I think you should try creating a global mask at the beginning of the parallel section, before any of the sections are encountered.In other words, the mask should be shared and fully initialized before any worksharing construct is encountered. I doubt creating a private mask for each thread will work.
Patrick Kennedy

Intel Developer Products

0 Kudos
pollgreen
Beginner
1,358 Views

Thanks. I created 3 separate mask objects instead of the sharing concept and that seemed to work fine. I thought the whole point of private in the section was for each section to have their own variable of that type. I guess I must not understand what PRIVATE is for in this context. Can you explain that to me or point me to where I would read up on its explanation?

Thanks, Rick

0 Kudos
Brian_B_Intel1
Employee
1,358 Views

Either replace all occurrences ofmaskptr with &mask, or else place the statement

maskptr = &mask

at the start of every parallel section. As the example is written, only the space for maskptr is reserved for each thread at the parallel region. Even if the "firstprivate" clause was specified in lieu of "private", then in all threads, maskptr would point to the original / master thread's copy of mask.
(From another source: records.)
-- ==== Sys2Proof/Word.lean ====
section
/-! DEFINITION. The word types of the block (R10, R20 of spec/10_state.md): everything is unsigned and
little-endian; a byte is the smallest addressable unit (R71, R75). -/

namespace Sys2Proof

/-- One byte of DMA-visible memory or of a register block. -/
abbrev Byte := BitVec 8

/-- A 32-bit word: the `status` and `control` words of a TRB, most registers (R55). -/
abbrev Word32 := BitVec 32

/-- A 64-bit word: the `param` word of a TRB, `CRCR`, `DCBAAP`, a DCBAA entry (R55). -/
abbrev Word64 := BitVec 64

/-- A physical address (R58, R73): the only address the block communicates to the controller. -/
abbrev Addr := BitVec 64

/-- The one-bit word of a Boolean. -/
def bit (b : Bool) : Word64 := if b then 1 else 0

end Sys2Proof
end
I will also note that calling kmp_create_affinity_mask before the parallel section and then relying on a firstprivate directive to copy the value to all threads will not work. openmp objects - omp_lock_t, omp_nest_lock_t, kmp_affinity_mask_t - can be implemented as a deep nest of data object connected via pointers (and are in the Intel OpenMP implementation), and the shallow copy the firstprivate provides will not work.

-bb

0 Kudos
Lev_N_Intel
Employee
1,358 Views

Hi pollgreen,

1. Your source is not completed, compilation fails with:

openmp-example.cpp(3): catastrophic error: could not open source file "mydummy.h"
#include "mydummy.h"

2. "Some initialization" looks buggy:

/* Some initializations */
for (i = 0; i < N; i++)
a = i * 1.5;
b = i + 22.35;

I bet b array is mostly uninitialized, the b is iniatialized (and i actually may be out of array).

3. Value of private variable is undefined in a parallel region, so

kmp_create_affinity_mask(maskptr);

will cause undefined behaviour (becuse maskptr is undefined).

Hints:

1. When calling for help, provide minimal but complete example. (Your example is not complete and far away from being minimal).
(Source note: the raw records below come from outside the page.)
/-- R152 and R155 to R158: the constructors of the Normal, Data Stage and Status Stage records. The interrupt bits of
the stages are those of the configuration (D6), at its decided values the words of R112 and R113. An operand wider
than declared is refused (R306). Nothing else changes. -/
def Obligations.TransferConstructorsReturnTheRecords : Prop :=
  ∀ (buf len : Nat) (s : State), Unmarked s → StandardLayout s →
    let record := fun (control : Nat) =>
      s.finish (.trb
        { param := BitVec.ofNat 64 buf, status := BitVec.ofNat 32 len, control := BitVec.ofNat 32 control })
    let status := fun (control : Nat) =>
      s.finish (.trb { param := 0, status := 0, control := BitVec.ofNat 32 control })
    let dataInt := (if s.cfg.dataIoc then 0x20 else 0) + (if s.cfg.dataIsp then 0x4 else 0)
    let statusInt := if s.cfg.statusIoc then 0x20 else 0
    (buf < 2 ^ 64 → len < 2 ^ 17 →
      exec (.normalTrbNew buf len) s = .next (record 0x00000424) ∧
      exec (.dataStageTrbNewIn buf len) s = .next (record (0x00010C00 + dataInt)) ∧
      exec (.dataStageTrbNewOut buf len) s = .next (record (0x00000C00 + dataInt)) ∧
      (s.cfg.dataIoc = true → s.cfg.dataIsp = false →
        exec (.dataStageTrbNewIn buf len) s = .next (record 0x00010C20) ∧
        exec (.dataStageTrbNewOut buf len) s = .next (record 0x00000C20))) ∧
    exec .statusStageTrbNewIn s = .next (status (0x00011000 + statusInt)) ∧
    exec .statusStageTrbNewOut s = .next (status (0x00001000 + statusInt)) ∧
    (s.cfg.statusIoc = true →
      exec .statusStageTrbNewIn s = .next (status 0x00011020) ∧
      exec .statusStageTrbNewOut s = .next (status 0x00001020)) ∧
    (¬(buf < 2 ^ 64 ∧ len < 2 ^ 17) →
      exec (.normalTrbNew buf len) s = .next (raiseRefusal .operandWidth s) ∧
      exec (.dataStageTrbNewIn buf len) s = .next (raiseRefusal .operandWidth s) ∧
      exec (.dataStageTrbNewOut buf len) s = .next (raiseRefusal .operandWidth s))

/-- R159: `CommandTrb::new(type, slot_id, param)`; a type outside 9 to 25 is refused, and so is a wider operand
(R306). -/
def Obligations.CommandTrbNewReturnsTheRecord : Prop :=
  ∀ (ty slotId param : Nat) (s : State), Unmarked s →
    (9 ≤ ty → ty ≤ 25 → slotId < 2 ^ 8 → param < 2 ^ 64 →
      exec (.commandTrbNew ty slotId param) s =
        .next (s.finish (.trb
          { param := BitVec.ofNat 64 param
            status := 0
            control := BitVec.ofNat 32 (ty * 2 ^ 10 + slotId * 2 ^ 24) }))) ∧
    (¬(9 ≤ ty ∧ ty ≤ 25) → exec (.commandTrbNew ty slotId param) s = .next (raiseRefusal .commandType s)) ∧
    (9 ≤ ty → ty ≤ 25 → ¬(slotId < 2 ^ 8 ∧ param < 2 ^ 64) →
      exec (.commandTrbNew ty slotId param) s = .next (raiseRefusal .operandWidth s))

/-- R175: what the accessors read of every constructor's record, and that each constructor is injective. -/
def Obligations.ConstructorLaws : Prop :=
  (∀ (b : Addr) (l : BitVec 17), trbTypeOf (normalTrb .standard b l) = 1 ∧ trbCycle (normalTrb .standard b l) = false ∧
      trbSlotId (normalTrb .standard b l) = 0 ∧ (normalTrb .standard b l).param = b) ∧
    (∀ (b : Addr), trbTypeOf (linkTrb b) = 6 ∧ trbCycle (linkTrb b) = false ∧ trbSlotId (linkTrb b) = 0 ∧
      (linkTrb b).param = b ∧ trbToggle (linkTrb b) = true) ∧
    (∀ (bm br : BitVec 8) (wv wi wl : BitVec 16), trbTypeOf (setupTrb .standard bm br wv wi wl) = 2 ∧
      trbCycle (setupTrb .standard bm br wv wi wl) = false ∧ trbSlotId (setupTrb .standard bm br wv wi wl) = 0 ∧
      (setupTrb .standard bm br wv wi wl).param.extractLsb' 0 8 = bm ∧ (setupTrb .standard bm br wv wi wl).param.extractLsb' 8 8 = br ∧
      (setupTrb .standard bm br wv wi wl).param.extractLsb' 16 16 = wv ∧
      (setupTrb .standard bm br wv wi wl).param.extractLsb' 32 16 = wi ∧
      (setupTrb .standard bm br wv wi wl).param.extractLsb' 48 16 = wl ∧
      (setupTrb .standard bm br wv wi wl).control.extractLsb' 16 2 = transferType bm wl) ∧
    (∀ (c : Params) (d : Bool) (b : Addr) (l : BitVec 17), c.layout = .standard → trbTypeOf (dataTrb c d b l) = 3 ∧
      trbCycle (dataTrb c d b l) = false ∧ trbSlotId (dataTrb c d b l) = 0 ∧ trbTypeOf (statusTrb c d) = 4 ∧
      trbCycle (statusTrb c d) = false ∧ trbSlotId (statusTrb c d) = 0) ∧
    (∀ (t : BitVec 6) (sl : BitVec 8) (p : Word64), trbTypeOf (commandTrb t sl p) = t ∧
      trbCycle (commandTrb t sl p) = false ∧ trbSlotId (commandTrb t sl p) = sl) ∧
    (∀ b b' l l', normalTrb .standard b l = normalTrb .standard b' l' → b = b' ∧ l = l') ∧
    (∀ b b', linkTrb b = linkTrb b' → b = b') ∧
    (∀ bm br wv wi wl bm' br' wv' wi' wl', setupTrb .standard bm br wv wi wl = setupTrb .standard bm' br' wv' wi' wl' →
      bm = bm' ∧ br = br' ∧ wv = wv' ∧ wi = wi' ∧ wl = wl') ∧
    (∀ c d d' b b' l l', c.layout = .standard → dataTrb c d b l = dataTrb c d' b' l' → d = d' ∧ b = b' ∧ l = l') ∧
    ∀ t t' sl sl' p p', commandTrb t sl p = commandTrb t' sl' p' →
      t = t' ∧ sl = sl' ∧ p = p'

/-! ### TRB accessors -/

/-- R164, R166 to R170, R174: the accessors of a TRB value, "regardless of which constructor produced the record";
nothing changes. `transfer_length` is `status[23:0]` for events (types 32 to 39) and `status[16:0]` for transfer TRBs
(types 1 to 8), where counting a Link (type 6) among the transfer TRBs is the model's choice (log 24); for the other
types, of which the spec states no length, it is a free value (log 24). -/
def Obligations.AccessorsOfAValue : Prop :=
  ∀ (t : Trb) (s : State), Unmarked s → StandardLayout s →
    let n := (t.control.extractLsb' 10 6).toNat
    exec (.cycleBitState (.value t)) s = .next (s.finish (.flag (t.control.getLsbD 0))) ∧
    exec (.trbType (.value t)) s = .next (s.finish (.word (BitVec.ofNat 64 n))) ∧
    exec (.slotId (.value t)) s = .next (s.finish (.word ((t.control.extractLsb' 24 8).setWidth 64))) ∧
    exec (.data (.value t)) s = .next (s.finish (.word t.param)) ∧
    exec (.toggleCycle (.value t)) s = .next (s.finish (.flag (t.control.getLsbD 1))) ∧
    exec (.completionCode (.value t)) s = .next (s.finish (.word ((t.status.extractLsb' 24 8).setWidth 64))) ∧
    exec (.classify (.value t)) s = .next (s.finish (.cls (classOf .standard (t.control.extractLsb' 10 6)))) ∧
    (32 ≤ n → n ≤ 39 →
      exec (.transferLength (.value t)) s = .next (s.finish (.word ((t.status.extractLsb' 0 24).setWidth 64)))) ∧
    (1 ≤ n → n ≤ 8 →
      exec (.transferLength (.value t)) s = .next (s.finish (.word ((t.status.extractLsb' 0 17).setWidth 64)))) ∧
    (¬(32 ≤ n ∧ n ≤ 39) → ¬(1 ≤ n ∧ n ≤ 8) →
      exec (.transferLength (.value t)) s = .next (s.draw.2.finish (.word s.draw.1)))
2. Instead of specifying variables as "private" use local variables, e.g.:

#pragma omp section
{
printf( "Section #2 executed by thread %d.\n", omp_get_thread_num() );
kmp_affinity_mask_t mask;
kmp_create_affinity_mask( & mask );
kmp_set_affinity_mask_proc( 2, & mask);
if ( kmp_set_affinity( &mask ) != 0 ) {
...

3. printf() works better than << for debug output in a parallel programs. C++ stream output is very "fragile" and likely to be intermixed with output of other threads.

0 Kudos
Reply